285 Md. 478

STATE OF MARYLAND v. THOMAS LEONARD RAITHEL

[No. 56,

September Term, 1978.]

Decided July 20, 1979.

The cause was argued before Murphy, C. J., and Smith, Digges, Eldridge and Cole, JJ.

*479 Deborah K. Handel, Assistant Attorney General, with whom were FrancisB. Burch, Attorney General, and Clarence W. Sharp, Assistant Attorney General, on the brief, for appellant.

Victoria A. Salner, Assistant Public Defender, with whom was Alan H. Murrell, Public Defender, on the brief, for appellee.

Eldridge, J.,

delivered the opinion of the Court.

The single question before the Court is whether a trial court’s use of an accused’s silence at a prior suppression hearing to impeach his credibility when the defendant subsequently testifies at a second suppression hearing is permissible.

On July 5,1974, a female patron was found stabbed outside a restroom in a restaurant in Prince George’s County, Maryland. Although the actual stabbing was unwitnessed, the defendant Thomas Leonard Raithel became the prime suspect based on circumstantial evidence.
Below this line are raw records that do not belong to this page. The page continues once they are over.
-- ==== Sys2Proof/Syntax.lean ====
section
/-! DEFINITION. The syntax of the device: the instructions of the slots, the two header fields and the events of
spec/opcode_table.json, with the payloads that the events carry. -/

namespace Sys2Proof

/-- The register files a result can be written to, coded as FILE of a snapshot entry (21 R381). -/
inductive RegFile where
  | a | m | v | p | k | plane | st | tc | special
deriving DecidableEq, Repr

/-- A packet of the felt: its header fields and its 128-byte payload (09 R156). -/
structure FeltPacket where
  /-- source: physical sheet, gateway bit, torus position (R156 PARTY) -/
  party : BitVec 12
  /-- the packet also raises the watermark word at wma -/
  wme : Bool
  /-- watermark word offset in the window, bits [20:4] -/
  wma : BitVec 17
  /-- atomic size: true 64-bit -/
  sz : Bool
  /-- atomic code for op 3; poison bits of elements 3 to 0 for op 2 -/
  aux : BitVec 4
  /-- 0 store, 1 watermark raise, 2 exact add, 3 atomic -/
  op : BitVec 4
  /-- bit i enables payload bytes 4i to 4i+3 -/
  mask : BitVec 32
  /-- window offset bits [20:4] -/
  addr : BitVec 17
  payload : BitVec 1024
deriving DecidableEq, Repr

/-- One raw EXA line on its way to a gateway cell (09 R167). -/
structure Contribution where
  anchor : BitVec 16
  /-- the 32 elements: value and tag -/
  els : List (BitVec 256 × BitVec 2)
  /-- true when this core sent it -/
  own : Bool
deriving DecidableEq, Repr

/-- What another core's instruction brings to a combine cell: a contribution (GCM), or a setting (GCS) with its count − 1, its
aN, its kind and the capability that a ream destination names (09 R166, R167). -/
inductive CellArrival where
  | add (con : Contribution)
  | set (n : BitVec 7) (dest : Word) (ream : Bool) (cap : BitVec 64)
deriving DecidableEq, Repr

/-- What a web flit carries (10 R172, R183; 17 R318; 07 R131). -/
inductive FlitBody where
  /-- part of a message: receive queue, line or scalar, which half, watermark word of the capability -/
  | msg (qn : BitVec 5) (line : Bool) (half : Bool) (wm : Option (BitVec 16))
  /-- a remote copy beat: offset at the destination, watermark word to raise -/
  | beat (off : Nat) (wm : Option Nat)
  /-- a remote atomic: code, size, offset and operands -/
  | atm (op : BitVec 3) (i64 : Bool) (off : Nat) (x cmp : BitVec 64)
  /-- the old value of a remote atomic on its way back -/
  | atmRet (old : BitVec 64)
  /-- a flit bound for a ream link -/
  | ream (lk : BitVec 4) (dtix : BitVec 11) (qn : BitVec 5) (line : Bool) (half : Bool)
deriving DecidableEq, Repr

/-- One 64-byte flit: source and destination are a logical position y*8+x, or 64 for the gateway (10 R172). -/
structure Flit where
  src : BitVec 7
  dst : BitVec 7
  body : FlitBody
  data : BitVec 512
deriving DecidableEq, Repr

/-- A link flit of a ream link: its type, 0 idle, 1 header, 2 data, 3 end, and its 32 bytes (10 R187). -/
structure LinkFlit where
  type : BitVec 2
  data : BitVec 256
deriving DecidableEq, Repr

/-- The guaranteed shares of a partition: HBM frames and quire pages as ranges (first byte, bytes), the gateway cells of each sheet as
(first, number), the most data slots of a channel wheel and the most felt slots that it may own, and the web flits that it may send
on a link in a revolution, by link, where it has less than the whole link; and the physical quadrants of its regions (19 R340).  With them
comes the code section of the core's own logical region, where that is not the one of the launch entry: its IMG, LEN and ENTRY (02 R410;
assumption 87). -/
structure Shares where
  frames : List (Nat × Nat)
  quire : List (Nat × Nat)
  cells : Nat × Nat
  hbmSlots : Nat
  feltSlots : Nat
  ream : List (Nat × Nat)
  regions : List Nat
  code : Option (BitVec 40 × BitVec 10 × BitVec 10)
deriving DecidableEq, Repr

/-- Where an uncorrectable error is found: in a stored granule of the scratchpad, of the sheet's quire mirror or of the weight
buffer, in a bundle of the instruction store, in a granule of the base die's mirror, in the data of engine write i on its way to the core, on
the TSV or not, or in a word that the operation of a slot reads in another SRAM of the core (21 R382, 05 R108).  `quadrant` is the runtime's finding that
cores of physical quadrant q have failed or that its fmax is lower, with the new word of the resource map (06 R110, R121). -/
inductive ErrorAt where
  | pad (gran : Nat)
  | quire (gran : Nat)
  | wbuf (gran : Nat)
  | istore (key : Nat)
  | base (gran : Nat)
  | transit (i : Nat) (tsv : Bool)
  | other (slot : BitVec 3)
  | quadrant (q : BitVec 7) (w : BitVec 52)
deriving DecidableEq, Repr

/-- What is known of one end of a crossing port at its other end, in another region (20 R370): of a writer, that a line not yet
read is there for the reader, that the reader's last read found none newer, that lines were lost; of a reader, that it has stopped;
and how many lines the reader has taken. -/
structure PortFacts where
  avail : Bool
  stale : Bool
  lost : Bool
  stopped : Bool
  taken : Nat
deriving DecidableEq, Repr

/-- What reaches one end of a crossing port from the other region: a line with its stamp (20 R366), what is known of the other end
(R370), or the news that the writer's samples have been interrupted (R367). -/
inductive Crossing where
  | line (ln : BitVec 1024) (stamp : BitVec 64)
  | facts (f : PortFacts)
  | restart
deriving DecidableEq, Repr

/-- What triggers a snapshot from outside the core: the pin, the SNAP of another core, or the fault of another core, with whether
its EFLT is set and the entry that its violation leaves in the region's log (21 R384, R389). -/
inductive Outside where
  | pin
  | snap
  | fault (eflt : Bool) (viol : Option Word)
deriving DecidableEq, Repr

/-- What the debug unit reaches: a register of the halted core, a snapshot register, or a register of a mill core (22 R402). -/
inductive DebugTarget where
  | register (file : RegFile) (idx : BitVec 10)
  | snapshot (off : BitVec 34)
  | mill (n : Nat)
deriving DecidableEq, Repr

/-- A packet of a ream link as its gateways see it (10 R187). -/
structure ReamPacket where
  seq : BitVec 16
  dtix : BitVec 11
  qn : BitVec 5
  /-- a gateway line of 16 web flits -/
  gline : Bool
  scalar : Bool
  /-- the web flits, each rejoined from two link flits -/
  flits : List (BitVec 512)
deriving DecidableEq, Repr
At the request of the police, the defendant, accompanied by his father, visited the police station in an effort to clear up any suspicion. A confession was obtained from defendant at that time, and subsequently he was charged with murder, assault with intent to rape, and carrying a dangerous and deadly weapon openly with intent to injure. The defendant pled not guilty, not guilty by reason of insanity, and he challenged his competency to stand trial. During the trial in the Circuit Court for Prince George’s County the defendant objected to the State’s attempted introduction of his confession on the ground that it was involuntary, and a suppression hearing was held outside of the jury’s presence. Apparently on the advice of counsel the defendant did not testify at the suppression hearing. The judge ruled that the confession was admissible, and later the jury found the defendant sane and guilty of murder, assault with intent to rape and carrying a dangerous and deadly weapon with intent to injure. He was sentenced to two life terms for the convictions of murder and assault with intent to rape, and a three year term for carrying *480a dangerous and deadly weapon with intent to injure, the sentences to be served consecutively.
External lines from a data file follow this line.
/-- The instruction of a table word: a word with bits [27:22] zero is a control word; any other is read by the first map
of `tableSlots` that accepts it, and as a control word with header bits when none does (assumption 6). -/
def decodeTableWord (nbits w : Nat) : Option Instr :=
  if nbits ≠ 32 then none else
  let b : SlotWord := BitVec.ofNat 32 w
  if b = 0 then some (.nop 1)
  else if fld b 22 6 = 0 then (decodeSlot 0 b).toOption
  else
    match tableSlots.filterMap (fun k => (decodeSlot k b).toOption) with
    | i :: _ => some i
    | [] => (decodeSlot 0 b).toOption

end Sys2Proof
end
The Court of Special Appeals affirmed, but this Court reversed and remanded the case for a new trial, holding that the trial court had failed to properly resolve the issue of Raithel’s competency to stand trial. Raithel v. State, 280 Md. 291, 372 A. 2d 1069 (1977).

On retrial Raithel, represented by new counsel, abandoned the issue of his competency to stand trial but continued to maintain that he was not guilty and not guilty by reason of insanity. During the course of the second trial, the State again offered into evidence the defendant’s alleged confession. Raithel again objected on the ground that the statements were not voluntary. Upon the defendant’s motion to suppress the confession, a hearing was again held out of the jury’s presence. Since the trial judge had also presided in the first trial and remembered the testimony, he suggested that the motion be decided on the basis of the previous testimony along with any additional testimony the parties wished to present, and this procedure was agreeable to counsel for both sides.

At the suppression hearing the prior testimony of two police officers was introduced. The policemen’s version of what happened was as follows. Raithel, upon the officers’ suggestion, voluntarily went to the police station accompanied by his father. The officers suggested to the defendant’s father that a polygraph examination would be the best means of resolving any suspicion, and, after discussing the matter with his father, Raithel agreed to take the test. He was given Miranda warnings (Miranda v. Arizona, 384 U. S. 436, 86 S. Ct. 1602, 16 L.Ed.2d 694 (1966)), although he was also informed that he was free to leave at any time. Raithel was connected to the polygraph machine, was asked some preliminary questions, and then stated that he did not want to take the test. One of the police officers suggested to Raithel that he could not take the test because he had committed the crime. The officer went on to suggest that the killing had been accidental, and Raithel agreed that the killing was in fact accidental. Then, the policeman told Raithel he did *481not believe him, and Raithel admitted how the killing actually occurred. According to the police officers, his statements were made without any threats, inducements, or coercion.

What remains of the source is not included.